Bones, Muscles, Strength, and Belly Dancing

Ruthy Alon, one of Dr. Feldenkrais’s first students, said this about strength training:

“When you talk about strength, you think about muscles; I think about alignment of bones. When you arrange the bones, the muscles will know exactly the measure they need to invest….”

Walking the dogs today, I thought of what Ruthy said. Muscles get blamed a lot. When there’s pain, I often hear:  it’s my periformis, or my QL, or my psoas. When a dog pulls the leash and I get yanked, it would be easy to focus on my shoulder and think I am not strong enough.

But this approach is wrong-headed and almost certainly futile. There are somewhere between 640 and 850 muscles in the human body and their structures are complex. The connections between muscles and the ways multiple muscles are recruited adds to the complexity.

The skeleton, on the other hand, is simple in outline and easy to grasp. The muscles are the servants of the bones. When you set up to lift a heavy weight you are, consciously or unconsciously, arranging your skeleton in a functional form. The better you are at arranging your skeleton the more you can lift without pain or injury.

Of course bones cannot move without muscles, but Dr. Feldenkrais used the bones as a starting point or cue for movement, rather than the muscles. Muscles, he said, are not smart.

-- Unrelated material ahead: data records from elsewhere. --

theorem frameExcept_drawn : FrameExcept [.fb, .v, .draw, .pc] s (s.drawn x y n) :=
  (((frameExcept_setFb s _).trans (frameExcept_registers _ _)).trans (frameExcept_setDraw _ true)).trans
    (frameExcept_setPc _ _)

theorem regsExcept_drawn : RegsExcept [regF] s (s.drawn x y n) := regsExcept_setV (s.setFb _) regF _

end

/-- Settles O47: the plotted cells are different, so each flips once and the flag speaks of the screen before. -/
theorem drawFlipsThePlottedCells : Obligations.DrawFlipsThePlottedCells := fun s x y n inMemory =>
  ⟨s.drawn x y n, exec_drw_inMemory x y inMemory,
    fun _ _ => ⟨drawn_cell_of_plotted s x y n, drawn_cell_of_not_plotted s x y n⟩,
    drawn_flag_eq_one s x y n, drawn_flag_eq_zero s x y n, rfl, rfl, regsExcept_drawn s x y n,
    (frameExcept_drawn s x y n).mono (by decide)⟩

/-! ### Two equal draws -/

section

variable {s : State} {x y : RegIdx} (hx : x ≠ 0xF) (hy : y ≠ 0xF) (n : Fin 16)
include hx hy

/-- A draw keeps what the next one reads: `I`, memory and the registers other than `VF`. -/
theorem plotted_drawn_iff (c : Nat) : Plotted (s.drawn x y n) x y n c ↔ Plotted s x y n c := by
  have regs := regsExcept_drawn s x y n
  have sameX : (s.drawn x y n).getV x = s.getV x := regs x (by simpa using hx)
  have sameY : (s.drawn x y n).getV y = s.getV y := regs y (by simpa using hy)
  have sameI : (s.drawn x y n).i = s.i := rfl
  have sameBytes : ∀ a, (s.drawn x y n).readByte a = s.readByte a := fun _ => rfl
  simp only [Plotted, sameX, sameY, sameI, sameBytes]

theorem drawn_drawn_fb : ((s.drawn x y n).drawn x y n).fb = s.fb := by
  refine Framebuffer.ext_cells fun c _ => ?_
  by_cases plotted : Plotted s x y n c
  case pos =>
    rw [drawn_cell_of_plotted _ x y n ((plotted_drawn_iff hx hy n c).2 plotted), drawn_cell_of_plotted s x y n plotted,
      Bool.not_not]
  case neg =>
    rw [drawn_cell_of_not_plotted _ x y n (mt (plotted_drawn_iff hx hy n c).1 plotted),
      drawn_cell_of_not_plotted s x y n plotted]

/-- The second draw collides where the first found a plotted cell clear. -/
theorem drawn_drawn_collides_iff :
    (∃ c < 2048, Plotted (s.drawn x y n) x y n c ∧ (s.drawn x y n).fb.cell c = true) ↔
      ∃ c < 2048, Plotted s x y n c ∧ s.fb.cell c = false := by
  refine exists_congr fun c => and_congr_right fun _ => ?_
  rw [plotted_drawn_iff hx hy n c]
  refine and_congr_right fun plotted => ?_
  rw [drawn_cell_of_plotted s x y n plotted, Bool.not_eq_true']

theorem drawn_drawn_flag_eq_zero (allSet : ∀ c < 2048, Plotted s x y n c → s.fb.cell c = true) :
    ((s.drawn x y n).drawn x y n).getV 0xF = 0 := by
  refine drawn_flag_eq_zero _ x y n ?_
  rw [drawn_drawn_collides_iff hx hy n]
  rintro ⟨c, inside, plotted, clear⟩
  cases clear.symm.trans (allSet c inside plotted)

end

/-- Settles O48: the second draw plots the same cells, each of them inverted by the first. -/
theorem doubleDrawRestoresTheScreen : Obligations.DoubleDrawRestoresTheScreen := by
  intro s x y n hx hy inMemory
  refine ⟨s.drawn x y n, (s.drawn x y n).drawn x y n, exec_drw_inMemory x y inMemory,
    exec_drw_inMemory (s := s.drawn x y n) x y inMemory, drawn_drawn_fb hx hy n, fun clear => ?collides,
    drawn_drawn_flag_eq_zero hx hy n⟩
  case collides => exact drawn_flag_eq_one _ x y n ((drawn_drawn_collides_iff hx hy n).2 clear)

/-- A screen with every cell set, and `I` at the font. -/
def allSetScreen : State := { State.reset with i := 0x50, fb := Vector.replicate 32 (BitVec.allOnes 64) }

theorem allSetScreen_cell {c : Nat} (inside : c < 2048) : allSetScreen.fb.cell c = true := by
  have row : c / 64 < 32 := by omega
  rw [Framebuffer.cell, dif_pos row, allSetScreen, Vector.getElem_replicate, BitVec.getLsbD_allOnes]
  exact decide_eq_true (Nat.mod_lt c (by decide))

/-- Refutes O49: on a screen that is all set, the row `0xF0` of glyph 0 clears its four cells, and the second draw finds
none of them set. -/
theorem not_doubleDrawCollidesOnEveryScreen : ¬Obligations.DoubleDrawCollidesOnEveryScreen := by
  intro collides
  have inMemory : (1 : Fin 16) = 0 ∨ allSetScreen.i.toNat + (1 : Fin 16) - 1 ≤ 0xFFF := .inr (by decide)
  have one : ((allSetScreen.drawn 1 2 1).drawn 1 2 1).getV 0xF = 1 :=
    collides allSetScreen (allSetScreen.drawn 1 2 1) ((allSetScreen.drawn 1 2 1).drawn 1 2 1) 1 2 1 (by decide) (by decide)
      (exec_drw_inMemory 1 2 inMemory) (exec_drw_inMemory (s := allSetScreen.drawn 1 2 1) 1 2 inMemory) rfl rfl
      ⟨0, by decide, by decide⟩
  have zero : ((allSetScreen.drawn 1 2 1).drawn 1 2 1).getV 0xF = 0 :=
    drawn_drawn_flag_eq_zero (by decide) (by decide) 1 fun c inside _ => allSetScreen_cell inside
  cases one.symm.trans zero

end Sys2Proof.Machine
end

Your nervous is, however, brilliant and will recruit the right muscles at the right time, if given the right conditions.

Unfortunately, there is such a focus on muscles and strengthening muscles that we’ve ended up with gyms full of machines that require you to sit down while you “isolate” and exercise a muscle. Seated at the machine, your relationship with gravity doesn’t allow all of you to be involved in a functional way. You are back to the dog yanking the leash, thinking there’s something wrong with your shoulder or arm.

We need our muscles to be intelligent more than we need them to be stronger. Muscles can sometimes be flexible, sometimes loose, sometimes tight.

We need movement education that allows us to perform. That’s what Feldenkrais lessons are all about.